### ASSIGNMENT:
From the listing below, count the lines where the string "fields" occurs. Give the number, with no other words.

### ENTRIES SHOWN:
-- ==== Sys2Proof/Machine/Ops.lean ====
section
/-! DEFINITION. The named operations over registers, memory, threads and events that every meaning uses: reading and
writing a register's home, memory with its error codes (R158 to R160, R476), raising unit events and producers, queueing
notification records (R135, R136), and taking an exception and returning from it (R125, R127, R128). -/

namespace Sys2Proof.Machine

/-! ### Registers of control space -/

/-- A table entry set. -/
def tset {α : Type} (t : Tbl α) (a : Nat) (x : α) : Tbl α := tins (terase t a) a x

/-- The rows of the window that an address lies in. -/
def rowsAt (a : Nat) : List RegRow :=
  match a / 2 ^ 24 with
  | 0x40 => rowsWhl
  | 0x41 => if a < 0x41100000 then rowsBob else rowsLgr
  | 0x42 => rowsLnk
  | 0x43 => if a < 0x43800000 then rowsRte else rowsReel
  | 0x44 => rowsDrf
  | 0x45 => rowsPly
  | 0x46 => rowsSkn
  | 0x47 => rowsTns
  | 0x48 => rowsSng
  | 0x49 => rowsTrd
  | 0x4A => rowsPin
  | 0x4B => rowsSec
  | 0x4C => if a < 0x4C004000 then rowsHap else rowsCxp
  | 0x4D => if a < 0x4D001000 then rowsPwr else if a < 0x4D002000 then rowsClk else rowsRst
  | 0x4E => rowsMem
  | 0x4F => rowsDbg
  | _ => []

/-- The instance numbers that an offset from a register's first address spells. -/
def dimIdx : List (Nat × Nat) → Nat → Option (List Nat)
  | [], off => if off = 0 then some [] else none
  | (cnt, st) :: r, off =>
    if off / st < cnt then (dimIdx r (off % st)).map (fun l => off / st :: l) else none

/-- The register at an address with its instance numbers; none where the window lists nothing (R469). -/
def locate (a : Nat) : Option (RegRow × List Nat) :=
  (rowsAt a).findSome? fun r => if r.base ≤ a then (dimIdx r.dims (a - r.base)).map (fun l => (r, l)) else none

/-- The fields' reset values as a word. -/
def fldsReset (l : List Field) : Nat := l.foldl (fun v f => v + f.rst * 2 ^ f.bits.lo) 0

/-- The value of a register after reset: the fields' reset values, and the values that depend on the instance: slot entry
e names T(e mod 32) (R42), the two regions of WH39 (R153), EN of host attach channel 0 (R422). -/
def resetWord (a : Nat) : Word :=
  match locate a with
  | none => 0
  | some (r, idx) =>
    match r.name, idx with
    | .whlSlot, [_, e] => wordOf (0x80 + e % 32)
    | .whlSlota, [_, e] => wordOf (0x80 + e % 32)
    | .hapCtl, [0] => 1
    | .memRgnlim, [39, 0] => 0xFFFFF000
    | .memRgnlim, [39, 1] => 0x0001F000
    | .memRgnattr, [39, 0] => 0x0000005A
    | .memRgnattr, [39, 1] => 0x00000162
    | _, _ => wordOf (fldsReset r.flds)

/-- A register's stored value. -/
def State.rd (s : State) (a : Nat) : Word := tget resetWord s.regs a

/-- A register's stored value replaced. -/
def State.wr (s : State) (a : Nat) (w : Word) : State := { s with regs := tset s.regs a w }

### TASK RESPONSE:
2